Counterfactual Explanations via Latent Space Projection and Interpolation

Counterfactual explanations represent the minimal change to a data sample that alters its predicted classification, typically from an unfavorable initial class to a desired target class. Counterfactuals help answer questions such as "what needs to change for this application to get accepted for a loan?". A number of recently proposed approaches to counterfactual generation give varying definitions of "plausible" counterfactuals and methods to generate them. However, many of these methods are computationally intensive and provide unconvincing explanations. Here we introduce SharpShooter, a method for binary classification that starts by creating a projected version of the input that classifies as the target class. Counterfactual candidates are then generated in latent space on the interpolation line between the input and its projection. We then demonstrate that our framework translates core characteristics of a sample to its counterfactual through the use of learned representations. Furthermore, we show that SharpShooter is competitive across common quality metrics on tabular and image datasets while being orders of magnitude faster than two comparable methods and excels at measures of realism, making it well-suited for high velocity machine learning applications which require timely explanations.
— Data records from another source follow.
-- ==== Sys2Proof/Laws/State.lean ====
section
/-! SUPPORT. What each plain change of the state does to each field, so that no later proof unfolds a record update.
Every lemma holds by definition. -/

namespace Sys2Proof.Machine

variable (s : State)

/-! ### schedule -/

@[simp] theorem schedule_pos (e : Pending) : (schedule e s).pos =
    { s.pos with schedule := s.pos.schedule ++ [e] } := rfl
@[simp] theorem schedule_lines (e : Pending) : (schedule e s).lines = s.lines := rfl
@[simp] theorem schedule_store (e : Pending) : (schedule e s).store = s.store := rfl
@[simp] theorem schedule_track (e : Pending) : (schedule e s).track = s.track := rfl
@[simp] theorem schedule_reg (e : Pending) : (schedule e s).reg = s.reg := rfl
@[simp] theorem schedule_app (e : Pending) : (schedule e s).app = s.app := rfl
@[simp] theorem schedule_insp (e : Pending) : (schedule e s).insp = s.insp := rfl
@[simp] theorem schedule_orders (e : Pending) : (schedule e s).orders = s.orders := rfl
@[simp] theorem schedule_deliv (e : Pending) : (schedule e s).deliv = s.deliv := rfl
@[simp] theorem schedule_line (e : Pending) : (schedule e s).line = s.line := rfl
@[simp] theorem schedule_counters (e : Pending) : (schedule e s).counters = s.counters := rfl
@[simp] theorem schedule_notices (e : Pending) : (schedule e s).notices = s.notices := rfl
@[simp] theorem schedule_mgmt (e : Pending) : (schedule e s).mgmt = s.mgmt := rfl
@[simp] theorem schedule_ring (e : Pending) : (schedule e s).ring = s.ring := rfl
@[simp] theorem schedule_resetHeld (e : Pending) : (schedule e s).resetHeld = s.resetHeld := rfl
@[simp] theorem schedule_reply (e : Pending) : (schedule e s).reply = s.reply := rfl
@[simp] theorem schedule_freeIndex (e : Pending) : (schedule e s).freeIndex = s.freeIndex := rfl
@[simp] theorem schedule_pending (e : Pending) : (schedule e s).pending = s.pending := rfl

/-! ### withdraw -/

@[simp] theorem withdraw_pos (p : Scheduled → Bool) : (withdraw p s).pos =
    { s.pos with schedule := s.pos.schedule.filter (fun e => !p e.event) } := rfl
@[simp] theorem withdraw_lines (p : Scheduled → Bool) : (withdraw p s).lines = s.lines := rfl
@[simp] theorem withdraw_store (p : Scheduled → Bool) : (withdraw p s).store = s.store := rfl
@[simp] theorem withdraw_track (p : Scheduled → Bool) : (withdraw p s).track = s.track := rfl
@[simp] theorem withdraw_reg (p : Scheduled → Bool) : (withdraw p s).reg = s.reg := rfl
@[simp] theorem withdraw_app (p : Scheduled → Bool) : (withdraw p s).app = s.app := rfl
@[simp] theorem withdraw_insp (p : Scheduled → Bool) : (withdraw p s).insp = s.insp := rfl
@[simp] theorem withdraw_orders (p : Scheduled → Bool) : (withdraw p s).orders = s.orders := rfl
@[simp] theorem withdraw_deliv (p : Scheduled → Bool) : (withdraw p s).deliv = s.deliv := rfl
@[simp] theorem withdraw_line (p : Scheduled → Bool) : (withdraw p s).line = s.line := rfl
@[simp] theorem withdraw_counters (p : Scheduled → Bool) : (withdraw p s).counters = s.counters := rfl
@[simp] theorem withdraw_notices (p : Scheduled → Bool) : (withdraw p s).notices = s.notices := rfl
@[simp] theorem withdraw_mgmt (p : Scheduled → Bool) : (withdraw p s).mgmt = s.mgmt := rfl
@[simp] theorem withdraw_ring (p : Scheduled → Bool) : (withdraw p s).ring = s.ring := rfl
@[simp] theorem withdraw_resetHeld (p : Scheduled → Bool) : (withdraw p s).resetHeld = s.resetHeld := rfl
@[simp] theorem withdraw_reply (p : Scheduled → Bool) : (withdraw p s).reply = s.reply := rfl
@[simp] theorem withdraw_freeIndex (p : Scheduled → Bool) : (withdraw p s).freeIndex = s.freeIndex := rfl
@[simp] theorem withdraw_pending (p : Scheduled → Bool) : (withdraw p s).pending = s.pending := rfl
Dynamic Customer Embeddings for Financial Service Applications

As financial services (FS) companies have experienced drastic technology driven changes, the availability of new data streams provides the opportunity for more comprehensive customer understanding. We propose Dynamic Customer Embeddings (DCE), a framework that leverages customers' digital activity and a wide range of financial context to learn dense representations of customers in the FS industry. Our method examines customer actions and pageviews within a mobile or web digital session, the sequencing of the sessions themselves, and snapshots of common financial features across our organization at the time of login. We test our customer embeddings using real world data in three prediction problems: 1) the intent of a customer in their next digital session, 2) the probability of a customer calling the call centers after a session, and 3) the probability of a digital session to be fraudulent. DCE showed performance lift in all three downstream problems.

Latent-CF: A Simple Baseline for Reverse Counterfactual Explanations

In the environment of fair lending laws and the General Data Protection Regulation (GDPR), the ability to explain a model's prediction is of paramount importance. High quality explanations are the first step in assessing fairness. Counterfactuals are valuable tools for explainability. They provide actionable, comprehensible explanations for the individual who is subject to decisions made from the prediction. It is important to find a baseline for producing them. We propose a simple method for generating counterfactuals by using gradient descent to search in the latent space of an autoencoder and benchmark our method against approaches that search for counterfactuals in feature space. Additionally, we implement metrics to concretely evaluate the quality of the counterfactuals. We show that latent space counterfactual generation strikes a balance between the speed of basic feature gradient descent methods and the sparseness and authenticity of counterfactuals generated by more complex feature space oriented techniques.

Visual Natural Language Query Auto-Completion for Estimating Instance Probabilities

We present a new task of query auto-completion for estimating instance probabilities. We complete a user query prefix conditioned upon an image. Given the complete query, we fine tune a BERT embedding for estimating probabilities of a broad set of instances. The resulting instance probabilities are used for selection while being agnostic to the segmentation or attention mechanism. Our results demonstrate that auto-completion using both language and vision performs better than using only language, and that fine tuning a BERT embedding allows to efficiently rank instances in the image. In the spirit of reproducible research we make our data, models, and code available.